Lost heroine

An activist who drowned in her prison cell during last month's tsunami represented Aceh's struggle for independence.

Jan 31, 2005 | Cut Nur Asyikin was in her jail cell when the earthquake shook Indonesia's Sumatra island. She had just hung up the cellphone, reassuring her daughter that she was safe. Less than 10 minutes later, the dark, churning waves rolled in, flattening the prison and burying it in mud. Her body hasn't been found.

One of about 228,000 people who perished when the tsunami devastated Aceh, the northernmost province on Sumatra, last December, Cut Nur (pronounced "Choot Noor") was a heroine for the many Acehnese who hope for peace in the war-torn province. Known as the "Lion of Aceh," Cut Nur was a charismatic and fearless pro-independence leader. Now, amid a staggering death toll and humanitarian chaos, survivors are only just realizing that Cut Nur is among the lost.

Aceh has a history of strong women, but as a contemporary example, Cut Nur was a woman of great contradictions. She was born into privilege but in a province consumed by a brutal conflict. She was well connected among Indonesia's political elite, yet she delighted in bringing foreign journalists to meet with rebel commanders in the jungle. As both a political figure and a pop culture icon, her photo graced the glossy spreads of Indonesian women's magazines as well as the front pages of newspapers.

By siding with Aceh's bid for independence, Cut Nur took a gamble; her social stature, family, marriage, friends and ultimately her freedom were at stake. Eventually, she was arrested for treason and sentenced to 11 years in prison for her pro-independence activities. Despite her sentence, she remained relatively unfazed. Going to jail was the fate of a fighter, she told a friend. But Cut Nur wasn't your typical political prisoner, either. In one recent photo from jail, taken by friends, she wears a striking and expensive-looking green dress, her neck heavily draped with gold chains; she looks as if she is hosting a high tea rather than serving time in jail.

Cut Nur's death is a harrowing reminder of the tragedy that defined Aceh before the tsunami. Conflict has ravaged the province since the Free Aceh Movement, known by the Indonesian acronym GAM, launched its bid for independence in 1976. Citing Jakarta's mismanagement of Aceh, such as siphoning off its considerable natural-resource revenues while reinvesting little in return, rebel leaders have sought to establish an independent state. In 1989, the military sent thousands of troops into Aceh, mounting an intensive counterinsurgency campaign. Over the course of a decade, high civilian casualties and widespread atrocities such as torture, rape and massacres by state security authorities only fueled Acehnese resentment against the central government.

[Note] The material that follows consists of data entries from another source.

-- ==== Sys2Proof/Laws/Tone.lean ====
section
/-! SUPPORT. What a sample of a tone can be: one of the code bytes next to the value of its sines. -/
namespace Sys2Proof.Machine

theorem foldl_pick_mem {α : Type} (f : α → α → α) (hf : ∀ a b, f a b = a ∨ f a b = b) (l : List α) (a : α) :
    l.foldl f a ∈ a :: l := by
  induction l generalizing a with
  | nil => simp
  | cons b l ih =>
    have h := ih (f a b)
    rcases hf a b with e | e <;> rw [e] at h <;> simp only [List.foldl_cons, e, List.mem_cons] at h ⊢
    · exact h.imp_right Or.inr
    · exact Or.inr h

theorem exists_code_of_mem {l : List Int} {a v : Int} (hl : ∀ x ∈ l, x ∈ allCodes.map expand)
    (ha : a ∈ allCodes.map expand) (hv : v ∈ a :: l) : ∃ c ∈ allCodes, expand c = v :=
  List.mem_map.1 ((List.mem_cons.1 hv).elim (fun e => e ▸ ha) (hl v))

theorem roundings_ne_nil (v : Int) : roundings v ≠ [] := by
  obtain ⟨c, hc, e⟩ := exists_code_of_mem
    (l := (allCodes.map expand).filter fun x => decide (65536 * x ≤ v)) (fun x hx => (List.mem_filter.1 hx).1)
    (by decide +kernel : (-8031 : Int) ∈ allCodes.map expand) (foldl_pick_mem max (fun a b => by omega) _ _)
  refine List.ne_nil_of_mem (a := c) (List.mem_filter.2 ⟨hc, ?_⟩)
  simp only [e, beq_self_eq_true, Bool.true_or]

theorem roundedBy_mem (choice : Nat) (v : Int) : roundedBy choice v ∈ roundings v := by
  have h : choice % (roundings v).length < (roundings v).length :=
    Nat.mod_lt _ (List.length_pos_iff.2 (roundings_ne_nil v))
  unfold roundedBy
  dsimp only
  rw [List.getD_eq_getElem _ _ h]
  exact List.getElem_mem h

/-- All that the next sample of a tone does: the phases stand once the tone has begun, one more sample is counted, one free
value is used, and a code byte next to the value of the sines is sent. -/
theorem takeToneSample_spec (k : ContextId) (tone : List ToneLine) (s : State) : ∃ phase,
    ((s.at k).tone.sent ≠ 0 → phase = (s.at k).tone.phase)
      ∧ (takeToneSample k tone s).1 =
        { s.modCtx k fun x => { x with tone := { phase, sent := (s.at k).tone.sent + 1 } } with free := s.free + 1 }
      ∧ (takeToneSample k tone s).2 ∈ roundings (toneWave (Config.tonePhase phase) tone (s.at k).tone.sent) := by
  unfold takeToneSample
  by_cases h : (s.at k).tone.sent = 0
  · exact ⟨s.free, fun n => absurd h n, by simp [h], by simpa [h] using roundedBy_mem _ _⟩
  · exact ⟨_, fun _ => rfl, by simp [h], by simpa [h] using roundedBy_mem _ _⟩

end Sys2Proof.Machine
end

Since the civil war began nearly three decades ago, an estimated 12,000 have died. Although the troubled province was hardest hit by the tsunami, a new hope has sprung from the crisis: Negotiations between government officials and exiled rebel leaders have been revived for the first time since 2003. It's a development Cut Nur would have been heartened to see. The last snapshot of Cut Nur I received by e-mail shows her posed by the metal bars of her prison door. She holds up two fingers for "peace" and wears the smile of a woman laughing at her own joke.

I first met Cut Nur far from the "Porch of Mecca," as Aceh is known. It was at a trendy Dupont Circle cafe in Washington in the fall of 2000. I was on a journalism fellowship and preparing to embark for Indonesia. She was lobbying on Capitol Hill, meeting with State Department officials and human rights organizations. Surrounded by Washington's powerful intellectual institutions, we sat amid the urban student set and staffers from various think tanks. Even in the cultural diversity of Washington, the woman draped in the traditional and conservative busana muslimah and wearing a prim scarf tied at her chin stood out. She didn't speak a word of English, and she'd never been to a Western country, yet she'd come with an astute translator and was ready to take on the nation's capital.

Cut Nur had traveled halfway across the globe to prod the memories and consciences of U.S. foreign-policy makers. She didn't want them to forget what Indonesia's ex-dictator, Suharto, and his generals had done in Aceh. Human rights groups found that Indonesia's military, infamous for widespread human rights abuses, was using the same tactics in Aceh as it had in East Timor: arson, collective punishment against civilians, forced disappearances and extrajudicial executions of suspected rebels. The only difference, Cut Nur said, was that the world had forgotten Aceh.